EXCERPTED RECORDS —
-- ==== Sys2Proof/Laws/Exceptions.lean ====
section
/-! SUPPORT. What an exception occurrence, a notice and a change of masks can do to a state (R168 to R172, R177, R178). -/

namespace Sys2Proof.Machine

/-- Every bit of the flag set belongs to a kind. -/
theorem exists_kind : ∀ n < 16, ∃ k : ExcKind, k.code = n := by
  intro n hn
  interval_cases n
  exacts [⟨.driveFault, rfl⟩, ⟨.driveLost, rfl⟩, ⟨.lag, rfl⟩, ⟨.aimMiss, rfl⟩, ⟨.aimDenied, rfl⟩, ⟨.geometry, rfl⟩, ⟨.travel, rfl⟩,
    ⟨.flux, rfl⟩, ⟨.staleSun, rfl⟩, ⟨.sunLow, rfl⟩, ⟨.windStow, rfl⟩, ⟨.lineStow, rfl⟩, ⟨.permitDrop, rfl⟩, ⟨.linkSilent, rfl⟩,
    ⟨.sweepOverrun, rfl⟩, ⟨.dniSensor, rfl⟩]

/-- The ALERT level: some flag set whose kind is unmasked (R171). -/
theorem alertLevel_iff (flags masks : BitVec 16) :
    alertLevel flags masks = true ↔ ∃ k : ExcKind, flags.getLsbD k.code = true ∧ masks.getLsbD k.code = false := by
  unfold alertLevel
  rw [decide_eq_true_iff]
  constructor
  · intro h
    by_contra c
    push Not at c
    apply h
    apply BitVec.eq_of_getLsbD_eq
    intro i hi
    obtain ⟨k, rfl⟩ := exists_kind i hi
    have ck := c k
    have hk : k.code < 16 := hi
    simp only [BitVec.getLsbD_and, BitVec.getLsbD_not, hk, decide_true, Bool.true_and, BitVec.getLsbD_zero]
    cases hf : flags.getLsbD k.code
    · rfl
    · simp [ck hf]
  · rintro ⟨k, hf, hm⟩ e
    have hk : k.code < 16 := by cases k <;> decide
    have := congrArg (fun b => b.getLsbD k.code) e
    simp only [BitVec.getLsbD_and, BitVec.getLsbD_not, hf, hm, hk, BitVec.getLsbD_zero] at this
    simp at this

/-! ## Sets of notice sources -/

/-- The place of a source's bit (Table 10-4, Notice set). -/
def NoticeSrc.place : NoticeSrc → Nat
  | .alert => 0 | .mode => 1 | .wind => 2 | .miss => 3 | .drained => 4 | .quiet => 5

theorem inSet_eq (a : BitVec 6) (src : NoticeSrc) : inSet a src = a.getLsbD src.place := by
  revert a; cases src <;> decide +kernel

theorem inSet_or (a b : BitVec 6) (src : NoticeSrc) : inSet (a ||| b) src = (inSet a src || inSet b src) := by
  simp [inSet_eq]

theorem inSet_and (a b : BitVec 6) (src : NoticeSrc) : inSet (a &&& b) src = (inSet a src && inSet b src) := by
  simp [inSet_eq]

theorem inSet_not (a : BitVec 6) (src : NoticeSrc) : inSet (~~~a) src = !inSet a src := by
  cases src <;> simp [inSet_eq, NoticeSrc.place]

theorem inSet_bit (a b : NoticeSrc) : inSet a.bit b = decide (a = b) := by cases a <;> cases b <;> decide

/-- A source raised is pending, and every source that was stays so (R177). -/
theorem raise_pend (src b : NoticeSrc) (n : Notices) : inSet (n.raise src).pend b = (inSet n.pend b || decide (src = b)) := by
  unfold Notices.raise
  split
  · rename_i h
    by_cases e : src = b
    · subst e; simp [h]
    · simp [e]
  · simp [inSet_or, inSet_bit]

/-! ## setExc, notice, raiseField -/

/-- Flags and masks changed: the exception unit takes them with the level they give, and the notices can only gain ALERT. -/
theorem setExc_eq (e : Exc) (s : State) : ∃ n, setExc e s = { s with exc := { e with alert := alertLevel e.flags e.masks }, notices := n }
    ∧ (n = s.notices ∨ n = s.notices.raise .alert) := by
  unfold setExc
  dsimp only
  split
  · exact ⟨_, rfl, .inr rfl⟩
  · exact ⟨_, rfl, .inl rfl⟩

/-- The exception unit after an occurrence keeps its masks, and gains the flag. -/
theorem record_flags (e : Exc) (k : ExcKind) (now : Nat) (h z c : Option Nat) :
    (e.record k now h z c).flags = e.flags ||| k.bit ∧ (e.record k now h z c).masks = e.masks := by
  unfold Exc.record; dsimp only; split <;> exact ⟨rfl, rfl⟩

/-- An occurrence of a field kind writes the exception unit and the notices alone. -/
theorem raiseField_eq (k : ExcKind) (s : State) : ∃ e n, raiseField k s = { s with exc := e, notices := n }
    ∧ e.flags = s.exc.flags ||| k.bit ∧ e.masks = s.exc.masks ∧ e.alert = alertLevel e.flags e.masks
    ∧ (n = s.notices ∨ n = s.notices.raise .alert) := by
  obtain ⟨n, h, hn⟩ := setExc_eq (s.exc.record k s.sup.plantTime none none none) s
  obtain ⟨hf, hm⟩ := record_flags s.exc k s.sup.plantTime none none none
  exact ⟨_, n, h, hf, hm, rfl, hn⟩

/-- An occurrence for a heliostat also writes its last exception kind and its latch (R168, R170). -/
theorem raiseHelio_eq (k : ExcKind) (i : Nat) (z c : Option Nat) (s : State) : ∃ e n,
    raiseHelio k i z c s = { s.setHelio i ((s.helio i).recordExc k (s.exc.masked k)) with exc := e, notices := n }
    ∧ e.flags = s.exc.flags ||| k.bit ∧ e.masks = s.exc.masks ∧ e.alert = alertLevel e.flags e.masks
    ∧ (n = s.notices ∨ n = s.notices.raise .alert) := by
  obtain ⟨n, h, hn⟩ := setExc_eq (s.exc.record k s.sup.plantTime (some i) z c) (s.setHelio i ((s.helio i).recordExc k (s.exc.masked k)))
  obtain ⟨hf, hm⟩ := record_flags s.exc k s.sup.plantTime (some i) z c
  exact ⟨_, n, h, hf, hm, rfl, hn⟩

section Frames
variable (k : ExcKind) (i j : Nat) (z c : Option Nat) (s : State) (src : NoticeSrc) (m n : Nat)

@[simp] theorem notice_helios : (notice src s).helios = s.helios := rfl
@[simp] theorem notice_classes : (notice src s).classes = s.classes := rfl
@[simp] theorem notice_standbys : (notice src s).standbys = s.standbys := rfl
@[simp] theorem notice_entries : (notice src s).entries = s.entries := rfl
@[simp] theorem notice_drained : (notice src s).drained = s.drained := rfl
@[simp] theorem notice_zones : (notice src s).zones = s.zones := rfl
@[simp] theorem notice_sweep : (notice src s).sweep = s.sweep := rfl
@[simp] theorem notice_lines : (notice src s).lines = s.lines := rfl
@[simp] theorem notice_weather : (notice src s).weather = s.weather := rfl
@[simp] theorem notice_sup : (notice src s).sup = s.sup := rfl
@[simp] theorem notice_limits : (notice src s).limits = s.limits := rfl
@[simp] theorem notice_exc : (notice src s).exc = s.exc := rfl
@[simp] theorem notice_link : (notice src s).link = s.link := rfl
@[simp] theorem notice_inReset : (notice src s).inReset = s.inReset := rfl
@[simp] theorem notice_pending : (notice src s).pending = s.pending := rfl
@[simp] theorem notice_notices : (notice src s).notices = s.notices.raise src := rfl
@[simp] theorem notice_helio : (notice src s).helio i = s.helio i := rfl
@[simp] theorem notice_entry : (notice src s).entry i = s.entry i := rfl
@[simp] theorem notice_zone : (notice src s).zone i = s.zone i := rfl
@[simp] theorem notice_line : (notice src s).line i = s.line i := rfl
@[simp] theorem notice_sansPort : (notice src s).sansPort = s.sansPort := rfl

@[simp] theorem raiseField_helios : (raiseField k s).helios = s.helios := rfl
@[simp] theorem raiseField_classes : (raiseField k s).classes = s.classes := rfl
@[simp] theorem raiseField_standbys : (raiseField k s).standbys = s.standbys := rfl
@[simp] theorem raiseField_entries : (raiseField k s).entries = s.entries := rfl
@[simp] theorem raiseField_drained : (raiseField k s).drained = s.drained := rfl
@[simp] theorem raiseField_zones : (raiseField k s).zones = s.zones := rfl
@[simp] theorem raiseField_sweep : (raiseField k s).sweep = s.sweep := rfl
@[simp] theorem raiseField_lines : (raiseField k s).lines = s.lines := rfl
@[simp] theorem raiseField_weather : (raiseField k s).weather = s.weather := rfl
@[simp] theorem raiseField_sup : (raiseField k s).sup = s.sup := rfl
@[simp] theorem raiseField_limits : (raiseField k s).limits = s.limits := rfl
@[simp] theorem raiseField_link : (raiseField k s).link = s.link := rfl
@[simp] theorem raiseField_inReset : (raiseField k s).inReset = s.inReset := rfl
@[simp] theorem raiseField_pending : (raiseField k s).pending = s.pending := rfl
@[simp] theorem raiseField_helio : (raiseField k s).helio i = s.helio i := rfl
@[simp] theorem raiseField_entry : (raiseField k s).entry i = s.entry i := rfl
@[simp] theorem raiseField_zone : (raiseField k s).zone i = s.zone i := rfl
@[simp] theorem raiseField_line : (raiseField k s).line i = s.line i := rfl
@[simp] theorem raiseField_masks : (raiseField k s).exc.masks = s.exc.masks := (record_flags ..).2
@[simp] theorem raiseField_flags : (raiseField k s).exc.flags = s.exc.flags ||| k.bit := (record_flags ..).1

@[simp] theorem raiseHelio_classes : (raiseHelio k i z c s).classes = s.classes := rfl
@[simp] theorem raiseHelio_standbys : (raiseHelio k i z c s).standbys = s.standbys := rfl
@[simp] theorem raiseHelio_entries : (raiseHelio k i z c s).entries = s.entries := rfl
@[simp] theorem raiseHelio_drained : (raiseHelio k i z c s).drained = s.drained := rfl
@[simp] theorem raiseHelio_zones : (raiseHelio k i z c s).zones = s.zones := rfl
@[simp] theorem raiseHelio_sweep : (raiseHelio k i z c s).sweep = s.sweep := rfl
@[simp] theorem raiseHelio_lines : (raiseHelio k i z c s).lines = s.lines := rfl
@[simp] theorem raiseHelio_weather : (raiseHelio k i z c s).weather = s.weather := rfl
@[simp] theorem raiseHelio_sup : (raiseHelio k i z c s).sup = s.sup := rfl
@[simp] theorem raiseHelio_limits : (raiseHelio k i z c s).limits = s.limits := rfl
@[simp] theorem raiseHelio_link : (raiseHelio k i z c s).link = s.link := rfl
@[simp] theorem raiseHelio_inReset : (raiseHelio k i z c s).inReset = s.inReset := rfl
@[simp] theorem raiseHelio_pending : (raiseHelio k i z c s).pending = s.pending := rfl
@[simp] theorem raiseHelio_entry : (raiseHelio k i z c s).entry m = s.entry m := rfl
@[simp] theorem raiseHelio_zone : (raiseHelio k i z c s).zone m = s.zone m := rfl
@[simp] theorem raiseHelio_line : (raiseHelio k i z c s).line m = s.line m := rfl
@[simp] theorem raiseHelio_driveClass : (raiseHelio k i z c s).driveClass m = s.driveClass m := rfl
@[simp] theorem raiseHelio_masks : (raiseHelio k i z c s).exc.masks = s.exc.masks := (record_flags ..).2
@[simp] theorem raiseHelio_flags : (raiseHelio k i z c s).exc.flags = s.exc.flags ||| k.bit := (record_flags ..).1

/-- The record of the heliostat an occurrence is for. -/
theorem raiseHelio_helio : (raiseHelio k i z c s).helio j =
    if i = j ∧ i < Config.nHelio then (s.helio i).recordExc k (s.exc.masked k) else s.helio j := helio_setHelio s i j _

end Frames

end Sys2Proof.Machine
end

WORK ITEM — Everything from the line containing "src s).pending = s.pending := rfl" through the line containing "s.sansPort := rfl" in the material above should be retyped exactly, both ends included, and nothing more.

WRITTEN RESPONSE —
@[simp] theorem notice_pending : (notice src s).pending = s.pending := rfl
@[simp] theorem notice_notices : (notice src s).notices = s.notices.raise src := rfl
@[simp] theorem notice_helio : (notice src s).helio i = s.helio i := rfl
@[simp] theorem notice_entry : (notice src s).entry i = s.entry i := rfl
@[simp] theorem notice_zone : (notice src s).zone i = s.zone i := rfl
@[simp] theorem notice_line : (notice src s).line i = s.line i := rfl
@[simp] theorem notice_sansPort : (notice src s).sansPort = s.sansPort := rfl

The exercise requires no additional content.